Match the word "entry". Return each line of the data below where it appears.

*** Excerpted data ***

-- ==== Sys2Proof/Machine/Closeout.lean ====
section
/-! DEFINITION. Close-out (R17, Chapter 8): the cure classes, the verdict, the quality map entry, the order tallies and the
defect runs. -/

namespace Sys2Proof.Machine

/-- The defect set of an exiting segment (R128, R133). -/
def defectsOf (r : Segment) : DefectSet :=
  { missingColour := minusSet r.required r.printed != 0#16
    stopMark := r.stopMarks != 0#16
    register := r.registerDefect
    seam := r.seam
    undercured := decide (r.dose < r.dMin * 1000)
    overcured := r.overcure
    unverified := r.stale }

/-- Index of a quality map entry (R135). -/
def mapIndex (serial : Nat) : Nat := serial % 4096

/-- Offset of a quality map entry (R183). -/
def mapOffset (serial : Nat) : Nat := 0x07000 + 16 * mapIndex serial

/-- The five words of a quality map write in their order (R135, R158, R183). -/
def mapWords (r : Segment) (d : DefectSet) : List Word :=
  [0#32, r.tag, wordOfNat (r.printed.toNat + r.peak * 2 ^ 16), wordOfNat (r.dose / 1000 + d.mask * 2 ^ 23),
   wordOfNat r.serial]

/-- Step 4: the segment counted into its order's tallies (R138). -/
def tallySegment (s : State) (r : Segment) (d : DefectSet) : State :=
  match r.slot with
  | none => s
  | some i =>
    let count (x : InFlight) : InFlight :=
      { x with
        segments := raiseTally x.segments
        accepted := if d.any then x.accepted else raiseTally x.accepted
        classes := x.classes.add d }
    { s with os.table := modifyFirst (fun x => x.slot == i && x.order.tag == r.tag) count s.os.table }

/-- A run that begins with a segment (R140). -/
def runFrom (r : Segment) (d : DefectSet) : DefectRun :=
  { slot := r.slot, tag := r.tag, firstSerial := r.serial, count := 1, defects := d }

/-- Step 5: the defect-run bookkeeping (R140). -/
def followRun (s : State) (r : Segment) (d : DefectSet) : State :=
  match s.co.run with
  | none => if d.any then { s with co.run := some (runFrom r d) } else s
  | some run =>
    if d.any && decide (run.defects = d ∧ run.slot = r.slot ∧ run.tag = r.tag) then
      { s with co.run := some { run with count := raiseTally run.count } }
    else
      let s1 := reportRun s run
      if d.any then { s1 with co.run := some (runFrom r d) } else s1

/-- The verdict of a record that its close-out has settled; its defect set if not (R133). -/
def verdictOf (r : Segment) : DefectSet := r.verdict.getD (defectsOf r)

/-- Steps 4 and 5 for the oldest record, and its removal: records leave at the oldest end (R11, R17). -/
def settleExit (s : State) (r : Segment) : State :=
  let s1 := followRun (tallySegment s r (verdictOf r)) r (verdictOf r)
  { s1 with wt.map := s1.wt.map.tail, co.waiting := none }

/-- The oldest record, if it has this serial: the record whose close-out waits for a quality map write (R17). -/
def oldestWith (s : State) (serial : Nat) : Option Segment := s.wt.map.head?.filter fun r => r.serial == serial

/-- Whether an exited segment awaits close-out. -/
def exitWaits (s : State) : Bool :=
  match s.wt.map with
  | r :: _ => exited s r
  | [] => false

/-- The end of a close-out whose quality map write has ended, done or not (R17, R18, R136). -/
def finishExit (s : State) (serial : Nat) : State :=
  match oldestWith s serial with
  | none => { s with co.waiting := none }
  | some r =>
    let s1 := settleExit s r
    if exitWaits s1 then s1 else giveHorizon s1

/-- The close-out of the oldest exited segment begun: cure settling, verdict, quality map write; while XI is suspended the
write is skipped (R17, R128, R133, R135, R136). -/
def beginExit (s : State) (r : Segment) : State :=
  let d := defectsOf r
  let s1 := { s with wt.map := modifyFirst (fun x => x.serial == r.serial) (fun x => { x with verdict := some d }) s.wt.map }
  if s.xi.suspended then finishExit s1 r.serial
  else enqueue { s1 with co.waiting := some r.serial } (.mapWrite r.serial (mapWords r d))

/-- CLOSE_OUT: the oldest exited segment, when no close-out is under way (R17). -/
def startExit (s : State) : State :=
  match s.co.waiting, s.wt.map with
  | none, r :: _ => if exited s r then beginExit s r else s
  | _, _ => s

end Sys2Proof.Machine
end

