-- ==== Sys2Proof/Machine/Port.lean ====
section
/-! DEFINITION. The meanings of the memory port's events and of CLOSE_OUT. -/

namespace Sys2Proof.Machine

/-- MEMORY_ACCESS_TIMEOUT (R161, R162, R172). -/
def execMemoryAccessTimeout (s : State) : Host.Outcome State Fault Refusal := .next (timeOutAccess s)

/-- MEMORY_ACCESS_DONE (R159). -/
def execMemoryAccessDone (host : Option Word) (s : State) : Host.Outcome State Fault Refusal :=
  .next (completeAccess s host)

/-- TRANSACTION_START (R160). -/
def execTransactionStart (s : State) : Host.Outcome State Fault Refusal := .next (startTransaction s)

/-- CLOSE_OUT (R17). -/
def execCloseOut (s : State) : Host.Outcome State Fault Refusal := .next (startExit s)

end Sys2Proof.Machine
end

*** End of Excerpted data ***

Solution below.
/-! DEFINITION. Close-out (R17, Chapter 8): the cure classes, the verdict, the quality map entry, the order tallies and the
/-- Index of a quality map entry (R135). -/
/-- Offset of a quality map entry (R183). -/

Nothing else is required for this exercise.